#### [Task goal]
When you reach the line containing "10 4 [ro 31 0]" in the records below, start copying exactly, and stop once you have copied the line containing "9 8, rw 5 0]".
----------------
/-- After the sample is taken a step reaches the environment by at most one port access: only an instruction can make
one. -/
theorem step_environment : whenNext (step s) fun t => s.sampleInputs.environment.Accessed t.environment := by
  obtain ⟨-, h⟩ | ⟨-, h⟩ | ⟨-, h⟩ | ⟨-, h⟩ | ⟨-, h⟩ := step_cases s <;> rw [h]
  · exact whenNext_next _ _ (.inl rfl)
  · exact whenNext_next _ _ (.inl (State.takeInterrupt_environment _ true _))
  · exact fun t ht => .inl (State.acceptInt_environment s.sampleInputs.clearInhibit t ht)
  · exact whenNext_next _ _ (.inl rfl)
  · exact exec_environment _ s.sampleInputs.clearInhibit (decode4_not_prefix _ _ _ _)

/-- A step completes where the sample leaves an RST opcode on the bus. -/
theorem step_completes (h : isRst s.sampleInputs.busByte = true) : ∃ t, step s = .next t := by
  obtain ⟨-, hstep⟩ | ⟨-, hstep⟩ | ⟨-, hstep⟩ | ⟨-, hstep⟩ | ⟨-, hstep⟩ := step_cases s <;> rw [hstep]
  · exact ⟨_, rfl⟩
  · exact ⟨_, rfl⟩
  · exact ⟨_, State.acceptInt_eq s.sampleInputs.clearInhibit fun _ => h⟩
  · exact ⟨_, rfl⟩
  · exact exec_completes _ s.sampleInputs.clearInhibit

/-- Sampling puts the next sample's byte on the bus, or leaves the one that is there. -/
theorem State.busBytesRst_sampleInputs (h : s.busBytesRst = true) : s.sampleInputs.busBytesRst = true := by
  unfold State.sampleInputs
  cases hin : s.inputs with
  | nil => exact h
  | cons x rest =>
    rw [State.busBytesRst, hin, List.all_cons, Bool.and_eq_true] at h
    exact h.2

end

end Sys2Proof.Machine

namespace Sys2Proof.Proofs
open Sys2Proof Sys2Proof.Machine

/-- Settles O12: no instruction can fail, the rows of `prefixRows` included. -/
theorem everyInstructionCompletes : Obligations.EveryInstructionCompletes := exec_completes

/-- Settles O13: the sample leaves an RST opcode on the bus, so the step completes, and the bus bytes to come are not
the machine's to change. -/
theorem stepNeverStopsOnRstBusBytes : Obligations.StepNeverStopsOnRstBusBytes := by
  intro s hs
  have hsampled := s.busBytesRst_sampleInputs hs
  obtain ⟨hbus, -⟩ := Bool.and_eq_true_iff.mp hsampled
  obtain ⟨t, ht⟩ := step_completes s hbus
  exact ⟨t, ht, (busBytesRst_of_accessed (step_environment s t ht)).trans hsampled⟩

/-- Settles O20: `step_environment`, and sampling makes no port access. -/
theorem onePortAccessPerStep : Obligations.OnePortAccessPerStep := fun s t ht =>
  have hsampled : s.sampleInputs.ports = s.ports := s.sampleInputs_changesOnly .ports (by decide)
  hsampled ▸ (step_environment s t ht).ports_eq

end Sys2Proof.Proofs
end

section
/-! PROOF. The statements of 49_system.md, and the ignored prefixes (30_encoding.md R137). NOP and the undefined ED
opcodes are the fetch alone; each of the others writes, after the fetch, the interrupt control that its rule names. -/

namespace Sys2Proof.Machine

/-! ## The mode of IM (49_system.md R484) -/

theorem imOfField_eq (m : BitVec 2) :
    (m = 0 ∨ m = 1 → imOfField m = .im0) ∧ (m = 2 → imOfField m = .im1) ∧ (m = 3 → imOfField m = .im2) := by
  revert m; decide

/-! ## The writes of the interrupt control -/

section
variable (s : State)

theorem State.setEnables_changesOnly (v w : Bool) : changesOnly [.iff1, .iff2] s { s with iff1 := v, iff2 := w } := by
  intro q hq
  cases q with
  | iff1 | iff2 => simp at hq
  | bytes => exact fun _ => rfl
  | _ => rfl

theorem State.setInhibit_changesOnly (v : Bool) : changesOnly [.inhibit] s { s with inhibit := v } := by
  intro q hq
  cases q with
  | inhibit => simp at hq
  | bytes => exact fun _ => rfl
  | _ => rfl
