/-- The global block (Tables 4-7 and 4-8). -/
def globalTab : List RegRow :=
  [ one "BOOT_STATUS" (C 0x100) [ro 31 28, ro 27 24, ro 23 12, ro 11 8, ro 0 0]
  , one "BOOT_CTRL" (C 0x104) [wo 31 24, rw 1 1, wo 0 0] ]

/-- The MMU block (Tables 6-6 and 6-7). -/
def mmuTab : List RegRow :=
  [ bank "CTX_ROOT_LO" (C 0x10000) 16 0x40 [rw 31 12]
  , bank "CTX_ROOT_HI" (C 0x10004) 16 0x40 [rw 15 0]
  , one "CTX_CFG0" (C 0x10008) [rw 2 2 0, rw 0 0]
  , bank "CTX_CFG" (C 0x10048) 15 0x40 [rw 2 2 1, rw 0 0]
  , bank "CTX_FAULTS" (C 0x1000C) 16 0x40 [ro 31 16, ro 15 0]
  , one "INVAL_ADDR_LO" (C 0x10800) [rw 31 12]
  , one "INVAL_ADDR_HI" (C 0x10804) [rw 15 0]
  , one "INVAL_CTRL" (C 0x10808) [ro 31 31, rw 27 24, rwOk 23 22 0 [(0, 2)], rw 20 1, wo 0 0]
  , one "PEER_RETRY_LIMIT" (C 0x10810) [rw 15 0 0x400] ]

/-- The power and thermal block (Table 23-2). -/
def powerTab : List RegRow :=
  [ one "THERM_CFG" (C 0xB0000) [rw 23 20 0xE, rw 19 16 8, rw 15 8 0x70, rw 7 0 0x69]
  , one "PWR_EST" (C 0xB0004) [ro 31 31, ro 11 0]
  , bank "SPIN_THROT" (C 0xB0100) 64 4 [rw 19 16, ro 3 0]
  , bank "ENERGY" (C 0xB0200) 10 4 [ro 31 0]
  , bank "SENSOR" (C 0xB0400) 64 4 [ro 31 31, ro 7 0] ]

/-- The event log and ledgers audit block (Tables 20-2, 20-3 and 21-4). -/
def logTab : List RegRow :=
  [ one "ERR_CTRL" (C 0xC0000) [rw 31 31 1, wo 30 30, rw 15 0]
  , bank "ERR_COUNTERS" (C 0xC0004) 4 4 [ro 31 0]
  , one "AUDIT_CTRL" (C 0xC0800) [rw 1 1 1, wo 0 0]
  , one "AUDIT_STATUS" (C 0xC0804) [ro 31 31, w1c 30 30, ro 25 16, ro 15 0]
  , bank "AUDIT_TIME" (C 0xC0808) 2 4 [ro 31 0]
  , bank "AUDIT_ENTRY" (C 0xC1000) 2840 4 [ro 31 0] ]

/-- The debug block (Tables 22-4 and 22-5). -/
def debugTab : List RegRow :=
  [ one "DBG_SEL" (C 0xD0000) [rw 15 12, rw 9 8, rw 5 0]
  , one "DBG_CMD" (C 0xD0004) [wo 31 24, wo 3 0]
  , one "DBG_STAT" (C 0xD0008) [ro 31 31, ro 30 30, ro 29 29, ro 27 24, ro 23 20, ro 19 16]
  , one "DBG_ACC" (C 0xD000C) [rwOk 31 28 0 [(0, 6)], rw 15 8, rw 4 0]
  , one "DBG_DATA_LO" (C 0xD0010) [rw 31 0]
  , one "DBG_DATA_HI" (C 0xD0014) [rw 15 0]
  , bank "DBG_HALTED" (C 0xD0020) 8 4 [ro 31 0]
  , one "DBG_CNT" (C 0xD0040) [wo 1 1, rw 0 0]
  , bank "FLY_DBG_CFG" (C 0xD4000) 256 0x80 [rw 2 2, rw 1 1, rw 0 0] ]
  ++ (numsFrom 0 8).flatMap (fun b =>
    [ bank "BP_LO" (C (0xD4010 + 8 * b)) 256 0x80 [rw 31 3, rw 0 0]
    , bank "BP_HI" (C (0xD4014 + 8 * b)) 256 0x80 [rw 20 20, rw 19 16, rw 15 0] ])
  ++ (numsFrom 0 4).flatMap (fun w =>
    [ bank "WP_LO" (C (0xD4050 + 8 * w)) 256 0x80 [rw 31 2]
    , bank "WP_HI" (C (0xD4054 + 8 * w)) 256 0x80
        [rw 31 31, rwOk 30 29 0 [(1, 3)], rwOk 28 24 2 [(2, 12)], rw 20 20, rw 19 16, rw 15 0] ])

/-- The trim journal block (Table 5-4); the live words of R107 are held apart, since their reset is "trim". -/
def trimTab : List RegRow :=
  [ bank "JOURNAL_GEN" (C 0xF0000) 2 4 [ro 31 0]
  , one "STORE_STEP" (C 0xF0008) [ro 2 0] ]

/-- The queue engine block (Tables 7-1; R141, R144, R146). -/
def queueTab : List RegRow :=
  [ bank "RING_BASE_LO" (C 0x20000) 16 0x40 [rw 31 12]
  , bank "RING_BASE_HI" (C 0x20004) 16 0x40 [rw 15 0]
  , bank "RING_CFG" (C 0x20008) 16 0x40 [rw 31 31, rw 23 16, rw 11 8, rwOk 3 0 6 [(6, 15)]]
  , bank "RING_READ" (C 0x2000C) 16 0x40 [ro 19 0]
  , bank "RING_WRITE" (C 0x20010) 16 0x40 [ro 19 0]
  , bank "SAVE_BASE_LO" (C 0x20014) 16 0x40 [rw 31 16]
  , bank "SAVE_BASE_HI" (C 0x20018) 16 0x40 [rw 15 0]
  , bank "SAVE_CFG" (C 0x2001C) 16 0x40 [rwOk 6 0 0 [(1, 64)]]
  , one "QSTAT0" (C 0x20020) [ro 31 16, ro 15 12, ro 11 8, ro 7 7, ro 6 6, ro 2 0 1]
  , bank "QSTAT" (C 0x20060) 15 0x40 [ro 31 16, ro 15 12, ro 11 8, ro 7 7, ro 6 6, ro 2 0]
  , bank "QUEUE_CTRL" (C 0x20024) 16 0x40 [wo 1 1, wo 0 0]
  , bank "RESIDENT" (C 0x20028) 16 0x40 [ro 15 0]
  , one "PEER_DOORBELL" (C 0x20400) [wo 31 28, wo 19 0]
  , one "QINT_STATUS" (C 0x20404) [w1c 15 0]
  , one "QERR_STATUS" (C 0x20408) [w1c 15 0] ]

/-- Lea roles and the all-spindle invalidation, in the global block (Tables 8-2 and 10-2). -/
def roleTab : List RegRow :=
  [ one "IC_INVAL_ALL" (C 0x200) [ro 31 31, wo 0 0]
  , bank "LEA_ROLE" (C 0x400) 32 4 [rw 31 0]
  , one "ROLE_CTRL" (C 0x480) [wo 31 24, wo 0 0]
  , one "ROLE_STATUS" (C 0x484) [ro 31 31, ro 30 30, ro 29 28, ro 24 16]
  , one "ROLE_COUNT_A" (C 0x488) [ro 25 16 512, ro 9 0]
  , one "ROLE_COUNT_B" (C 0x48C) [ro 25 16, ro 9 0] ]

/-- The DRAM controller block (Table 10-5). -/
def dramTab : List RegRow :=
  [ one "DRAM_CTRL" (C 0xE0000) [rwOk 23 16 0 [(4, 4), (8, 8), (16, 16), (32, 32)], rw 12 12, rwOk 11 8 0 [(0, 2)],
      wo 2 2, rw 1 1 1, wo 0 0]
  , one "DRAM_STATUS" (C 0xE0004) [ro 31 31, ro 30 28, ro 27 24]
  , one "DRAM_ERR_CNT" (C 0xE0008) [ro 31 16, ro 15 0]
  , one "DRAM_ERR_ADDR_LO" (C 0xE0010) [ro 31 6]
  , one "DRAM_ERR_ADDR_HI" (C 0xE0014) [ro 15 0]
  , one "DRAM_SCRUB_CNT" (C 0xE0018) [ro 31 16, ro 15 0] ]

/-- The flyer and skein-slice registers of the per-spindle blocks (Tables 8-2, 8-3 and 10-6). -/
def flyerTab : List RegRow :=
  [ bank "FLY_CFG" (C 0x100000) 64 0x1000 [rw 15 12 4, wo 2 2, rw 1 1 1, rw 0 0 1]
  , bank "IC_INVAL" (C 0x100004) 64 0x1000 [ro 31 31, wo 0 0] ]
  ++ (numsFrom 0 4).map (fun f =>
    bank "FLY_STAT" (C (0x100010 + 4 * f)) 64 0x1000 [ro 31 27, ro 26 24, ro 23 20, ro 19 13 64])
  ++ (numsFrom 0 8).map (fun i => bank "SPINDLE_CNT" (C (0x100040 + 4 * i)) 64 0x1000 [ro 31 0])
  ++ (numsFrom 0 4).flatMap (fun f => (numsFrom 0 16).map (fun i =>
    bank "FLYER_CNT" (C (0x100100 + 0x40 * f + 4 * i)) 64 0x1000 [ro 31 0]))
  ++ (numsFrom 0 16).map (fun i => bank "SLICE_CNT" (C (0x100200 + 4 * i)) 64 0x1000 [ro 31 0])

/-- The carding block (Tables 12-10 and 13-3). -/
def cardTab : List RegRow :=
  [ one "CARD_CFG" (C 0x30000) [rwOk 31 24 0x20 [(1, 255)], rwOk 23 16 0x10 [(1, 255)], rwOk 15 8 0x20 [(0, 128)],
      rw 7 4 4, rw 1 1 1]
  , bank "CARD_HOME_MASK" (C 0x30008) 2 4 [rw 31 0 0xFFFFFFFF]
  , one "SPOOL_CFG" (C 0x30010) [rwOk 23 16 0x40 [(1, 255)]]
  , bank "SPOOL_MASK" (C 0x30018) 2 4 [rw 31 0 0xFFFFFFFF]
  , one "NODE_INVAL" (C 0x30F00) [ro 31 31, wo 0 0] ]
----------------
#### [Written answer]
  , bank "ENERGY" (C 0xB0200) 10 4 [ro 31 0]
  , bank "SENSOR" (C 0xB0400) 64 4 [ro 31 31, ro 7 0] ]

/-- The event log and ledgers audit block (Tables 20-2, 20-3 and 21-4). -/
def logTab : List RegRow :=
  [ one "ERR_CTRL" (C 0xC0000) [rw 31 31 1, wo 30 30, rw 15 0]
  , bank "ERR_COUNTERS" (C 0xC0004) 4 4 [ro 31 0]
  , one "AUDIT_CTRL" (C 0xC0800) [rw 1 1 1, wo 0 0]
  , one "AUDIT_STATUS" (C 0xC0804) [ro 31 31, w1c 30 30, ro 25 16, ro 15 0]
  , bank "AUDIT_TIME" (C 0xC0808) 2 4 [ro 31 0]
  , bank "AUDIT_ENTRY" (C 0xC1000) 2840 4 [ro 31 0] ]

/-- The debug block (Tables 22-4 and 22-5). -/
def debugTab : List RegRow :=
  [ one "DBG_SEL" (C 0xD0000) [rw 15 12, rw 9 8, rw 5 0]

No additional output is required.